Because of the American War of Independence, the price of tar greatly increased, which was used at the time as a sealant on ships. On 29 April 1780 an advert appeared in Sarah Farley's Journal offering for sale a process of making English tar, from the estate of the deceased William Champion. Later, a tar works was established within Bristol Harbour. He died in 1789.

==Legacy==
William Champion's development of Warmley Brassworks sits within a trajectory of Quaker socio-economic reform connecting 17th Century radicalism to the modern welfare state. Inheriting the egalitarian principles outlined in John Bellers' Proposal for Raising a College of Industry - first tested locally at the Bristol Quaker Workhouse in1696 - Warmley embodied Bellers' vision as Europe's first fully integrated industrial village, combining raw material processing, manufacturing, workers' housing and community infrastructure.

Unlike Victorian paternalistic model villages (e.g.
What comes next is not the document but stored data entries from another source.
-- ==== Sys2Proof/Laws/Ops.lean ====
section
/-!
SUPPORT. Laws/Ops.lean: what each operation that the meanings share can do, said once: which fields it may change, and what it leaves.
-/
namespace Sys2Proof.Machine

/-! ### Registers -/

/-- A field write leaves every register but its own. -/
theorem Dev.rdReg_setF_other (s : Dev) (f : Fld) (v i k a : Nat) (h : a ≠ f.addr i k) : (s.setF f v i k).rdReg a = s.rdReg a :=
  sget_sset_other resetWord s.regs _ a _ h

/-- Forgetting a page leaves every register of another page. -/
theorem sget_filter_kept {β : Type} (d : Nat → β) (m : Sparse β) (p : Nat × β → Bool) (k : Nat) (h : ∀ v, p (k, v) = true) :
    sget d (m.filter p) k = sget d m k := by
  induction m with
  | nil => rfl
  | cons e m ih =>
    obtain ⟨j, w⟩ := e
    by_cases hj : j = k
    · subst hj
      simp [h w, sget]
    · rw [List.filter_cons]
      split
      · simp [sget, hj, ih]
      · simp [sget, hj, ih]

theorem Dev.rdReg_resetPage_other (s : Dev) (page a : Nat) (keep : Nat → Bool) (h : a / 4096 ≠ page) :
    (s.resetPage page keep).rdReg a = s.rdReg a :=
  sget_filter_kept resetWord s.regs _ a (fun v => by simp [h])

/-! ### Events, records, unit states -/

/-- Raising an event changes the registers and the notices on their way, nothing else. -/
theorem Dev.raise_eq (s : Dev) (page bit : Nat) :
    s.raise page bit = { s with regs := (s.raise page bit).regs, notice := (s.raise page bit).notice } := by
  unfold Dev.raise
  dsimp only
  split
  · rfl
  · split <;> rfl

/-- An event that is set already does nothing more. -/
theorem Dev.raise_set (s : Dev) (page bit : Nat) (h : bitN (s.rdReg (page * 4096 + 0x14)).toNat bit = true) : s.raise page bit = s := by
  unfold Dev.raise
  dsimp only
  rw [if_pos h]

/-- Raising an event leaves every register but the page's event status. -/
theorem Dev.rdReg_raise_other (s : Dev) (page bit a : Nat) (h : a ≠ page * 4096 + 0x14) : (s.raise page bit).rdReg a = s.rdReg a := by
  have e : (s.wrReg (page * 4096 + 0x14) (withBits (s.rdReg (page * 4096 + 0x14)) bit bit 1)).rdReg a = s.rdReg a :=
    sget_sset_other resetWord s.regs _ a _ h
  unfold Dev.raise
  dsimp only
  split
  · rfl
  · split
    · exact e
    · exact e

/-- A record only sets out for the writer. -/
theorem Dev.record_eq (s : Dev) (page code sev : Nat) (ps : List Nat) :
    s.record page code sev ps = { s with tally := (s.record page code sev ps).tally } := (rfl)

/-- Entering the state a unit is in changes nothing. -/
theorem Dev.enter_same (s : Dev) (page st : Nat) (h : s.ust page = st) : s.enter page st = s := by
  unfold Dev.enter
  dsimp only
  rw [if_pos (by simpa using h)]

/-- The two devices differ in registers, in notices on their way, in the reserved slots that are to move and in the trigger of the waterline
only. -/
def Dev.sameButUnits (s t : Dev) : Prop :=
  t = { s with regs := t.regs, notice := t.notice, space := { s.space with resvPend := t.space.resvPend }, wlDue := t.wlDue }

theorem Dev.sameButUnits_refl (s : Dev) : s.sameButUnits s := (rfl)

theorem Dev.sameButUnits_trans {s t u : Dev} (h : s.sameButUnits t) (k : t.sameButUnits u) : s.sameButUnits u := by
  unfold Dev.sameButUnits at h k ⊢
  rw [k, h]

theorem Dev.sameButUnits_ite {s t : Dev} {f : Dev → Dev} (c : Bool) (h : s.sameButUnits t) (k : ∀ b : Dev, b.sameButUnits (f b)) :
    s.sameButUnits (if c = true then f t else t) := by
  split
  · exact Dev.sameButUnits_trans h (k t)
  · exact h

theorem Dev.sameButUnits_wrReg (s : Dev) (a : Nat) (v : Word32) : s.sameButUnits (s.wrReg a v) := (rfl)

theorem Dev.sameButUnits_raise (s : Dev) (page bit : Nat) : s.sameButUnits (s.raise page bit) := by
  unfold Dev.sameButUnits
  rw [Dev.raise_eq s page bit]

theorem Dev.sameButUnits_noteCollar (s : Dev) (page old st : Nat) : s.sameButUnits (s.noteCollar page old st) := by
  unfold Dev.noteCollar
  dsimp only
  split
  · exact s.sameButUnits_refl
  · split
    · exact Dev.sameButUnits_trans (s.sameButUnits_wrReg _ _) (Dev.sameButUnits_raise _ _ _)
    · exact s.sameButUnits_wrReg _ _

theorem Dev.sameButUnits_noteResv (s : Dev) (page st : Nat) : s.sameButUnits (s.noteResv page st) := by
  unfold Dev.noteResv
  split
  · exact (rfl)
  · exact s.sameButUnits_refl

/-- A change of a unit's state changes the registers, the notices on their way, the reserved slots that are to move and the trigger of the
waterline, nothing else. -/
theorem Dev.enter_eq (s : Dev) (page st : Nat) : s.sameButUnits (s.enter page st) := by
  unfold Dev.enter
  dsimp only
  by_cases h : (s.ust page == st) = true
  · rw [if_pos h]
    exact s.sameButUnits_refl
  · rw [if_neg h]
    have first : s.sameButUnits { s.wrReg (page * 4096 + 8) (BitVec.ofNat 32 ((s.epoch page + 1) % 65536 * 65536 + st)) with
        notice := { s.notice with stateFlight := s.notice.stateFlight ++ [(page, st, (s.epoch page + 1) % 65536)] } } := (rfl)
    have live := Dev.sameButUnits_ite (darkState page (s.ust page) != darkState page st) first (fun b => b.sameButUnits_raise 2 0)
    have resv := Dev.sameButUnits_trans live (Dev.sameButUnits_trans (Dev.sameButUnits_noteCollar _ page (s.ust page) st)
      (Dev.sameButUnits_noteResv _ page st))
    have line := Dev.sameButUnits_ite (decide (0x200 ≤ page) && decide (page < 0x230)) resv (f := Dev.wlTrigger) (fun b => (rfl))
    exact Dev.sameButUnits_ite (st == stFAILED) line (fun b => b.sameButUnits_raise pgSELFTEST Reg.EV_SELFTEST_UNIT_FAILED)

/-! ### Memories -/

/-- A write of a line changes DRAM and its parity, nothing else. -/
theorem Dev.dramWrite_eq (s : Dev) (n l : Nat) (d : Line) (mask bad : BitVec 64) :
    s.dramWrite n l d mask bad =
      { s with dram := (s.dramWrite n l d mask bad).dram, dramBad := (s.dramWrite n l d mask bad).dramBad } := by
  unfold Dev.dramWrite
  refine foldl_keeps (fun t : Dev => t = { s with dram := t.dram, dramBad := t.dramBad }) _ _ s (rfl) ?_
  intro t i ht
  split
  · rw [ht]
  · exact ht

/-- Writing flash changes the flash, nothing else. -/
theorem Dev.flashPut_eq (s : Dev) (a : Nat) (bs : List Nat) : s.flashPut a bs = { s with flash := (s.flashPut a bs).flash } := (rfl)
theorem Dev.flashErase_eq (s : Dev) (a : Nat) : s.flashErase a = { s with flash := (s.flashErase a).flash } := (rfl)

/-! ### Register requests (R453) -/

/-- A request that rows 1 to 4 judge gets that answer, whatever it would have done. -/
theorem Dev.serveReg_judged (s : Dev) (reader a : Nat) (w : Option Word32) (o : Option WObs) (late : Bool) (r : RegAns × Dev)
    (h : s.judge reader a w.isSome = some r) : s.serveReg reader a w o late = r := by
  unfold Dev.serveReg
  rw [h]

/-- A request that no row judges is carried out, between the cells that bring it to its page and take its answer back. -/
theorem Dev.serveReg_done (s : Dev) (reader a : Nat) (w : Option Word32) (o : Option WObs) (h : s.judge reader a w.isSome = none) :
    s.serveReg reader a w o false =
      let att := attOfPage (unitPageOf (a / 4096))
      let x := (s.countCell (readerAtt reader) att 2).carryOut reader a w o
      (x.1, x.2.countCell att (readerAtt reader) 2) := by
  unfold Dev.serveReg
  rw [h]
  exact if_neg Bool.false_ne_true

/-- Firmware that does not run sends no request. -/
theorem Dev.regReq_noFirmware (s : Dev) (a : Nat) (v : Option Word32) (o : Option WObs) (late : Bool) (h : s.fwRuns = false) :
    s.regReq .firmware a v o late = s := by
  unfold Dev.regReq
  simp [h]

/-! ### Leases (R352 to R356) -/

/-- Dropping a lease that another holds changes nothing. -/
theorem Dev.dropLease_other (s : Dev) (i holder : Nat) (h : (s.lease i).holder ≠ holder) : s.dropLease i holder = s := by
  unfold Dev.dropLease
  simp [h]

end Sys2Proof.Machine
end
Bournville) or worker co-operatives, 18th century Quaker sites like Warmley and Coalbrookdale operated as privately owned enterprises bound by shared religious identity, trust and intermarried family networks across Bristol and the Midlands.

Rooted in Bellers' view that workers were the primary source of wealth, and a healthy educated workforce was essential for long-term profit, these communities fostered a shared moral identity by collapsing the distance between owner and worker.

While no surviving documentation proves Champion explicitly copied Coalbrookdale (e.g. where the Darby family held Quaker meetings with workers in their own home) or the Bristol Quaker Workhouse, their overlapping networks and integrated functional design strongly link Warmley to a broader Quaker industrial tradition. This model later influenced Cadbury and Rowntree, whose empirical poverty studies shaped British social policy and established an intellectual line from Warmley to the modern welfare state.